SEBI Proposal: Reintroduction of Open Market Share Buybacks
Source: BL
Subject: Economy (Capital Markets)
Summary:
- Status: SEBI has issued a consultation paper proposing the reintroduction of the Open Market (Stock Exchange) buyback route.
- Background: This reverses a 2023 decision that had phased out this route by April 1, 2025, leaving the Tender Offer as the only available method.
- Key Driver: Significant changes in the Taxation Framework effective from April 2026 have eliminated previous concerns regarding tax arbitrage and shareholder inequity.
- Mechanism: Buybacks would occur via an order-matching system on the stock exchange, adhering to strict limits on price, volume, and disclosure.
- Strategic Goal: To provide companies with an operationally efficient way to support share prices and improve Earnings Per Share (EPS).
Key Concepts & Regulatory Shift
1. Tender Offer vs. Open Market Buyback
- Tender Offer: The company offers to buy back shares directly from existing shareholders at a fixed price (usually at a premium) on a proportionate basis.
- Open Market (Proposed): The company buys shares from the secondary market through the stock exchange. This is more gradual and executed at prevailing market prices.
2. The Taxation Pivot
- Previous Regime: Companies paid a Buyback Tax, making the proceeds tax-free in the hands of the shareholder. This created “tax arbitrage” where some shareholders benefited more than others.
- New Regime (April 2026): Buyback proceeds are now taxed as Capital Gains in the hands of the shareholders.
- Impact: Since the tax burden is now on the individual (similar to a normal share sale), the “inequity” concern that led to the 2025 ban is resolved.
3. Operational Safeguards
- To prevent market manipulation, SEBI intends to retain earlier restrictions:
- Separate Trading Window: Dedicated exclusively to buyback transactions.

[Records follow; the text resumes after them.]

-- ==== Sys2Proof/Laws/PerInstr.lean ====
section
/-! SUPPORT. The families of LAWS.json: one lemma for each instruction. -/

/-- The op bit of an instruction's command word is the fixed bit of its row of the opcode table (R64, R69). -/
def Sys2Proof.Laws.OpBit.Statement (i : Sys2Proof.Instr) : Prop :=
  (Sys2Proof.encodeCmd i).msb = match i with
    | .encode _ _ => false
    | .decode _ => true

theorem Sys2Proof.Laws.OpBit.encode (ignored : BitVec 3) (data : Sys2Proof.DataWord) :
    Sys2Proof.Laws.OpBit.Statement (.encode ignored data) := by
  simp only [Statement, encodeCmd]
  generalize data.toBus = D
  revert ignored D
  decide

theorem Sys2Proof.Laws.OpBit.decode (received : Sys2Proof.Word7) :
    Sys2Proof.Laws.OpBit.Statement (.decode received) := by
  simp only [Statement, encodeCmd]
  generalize received.toBus = W
  revert W
  decide
end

- Price Bands: Limits on how much above the market price a company can bid.
- Daily Limits: Caps on the maximum quantity of shares a company can purchase in a single day.
Examination Focused MCQs
Q1. Why did SEBI originally decide to phase out the “Open Market” route for share buybacks by April 2025?
A) Due to a lack of interest from Indian companies.
B) Concerns regarding tax arbitrage and unequal participation among shareholders.
C) Because it was found to be unconstitutional under Article 300A.
D) To encourage companies to issue more dividends instead.
Q2. Under the new taxation framework effective from April 2026, how are buyback proceeds treated for tax purposes?
A) Tax-free for all shareholders.
B) Taxed as “Income from Other Sources” at flat 30%.
C) Taxed as Capital Gains in the hands of the shareholders.
D) Subject to a Dividend Distribution Tax (DDT) paid by the company.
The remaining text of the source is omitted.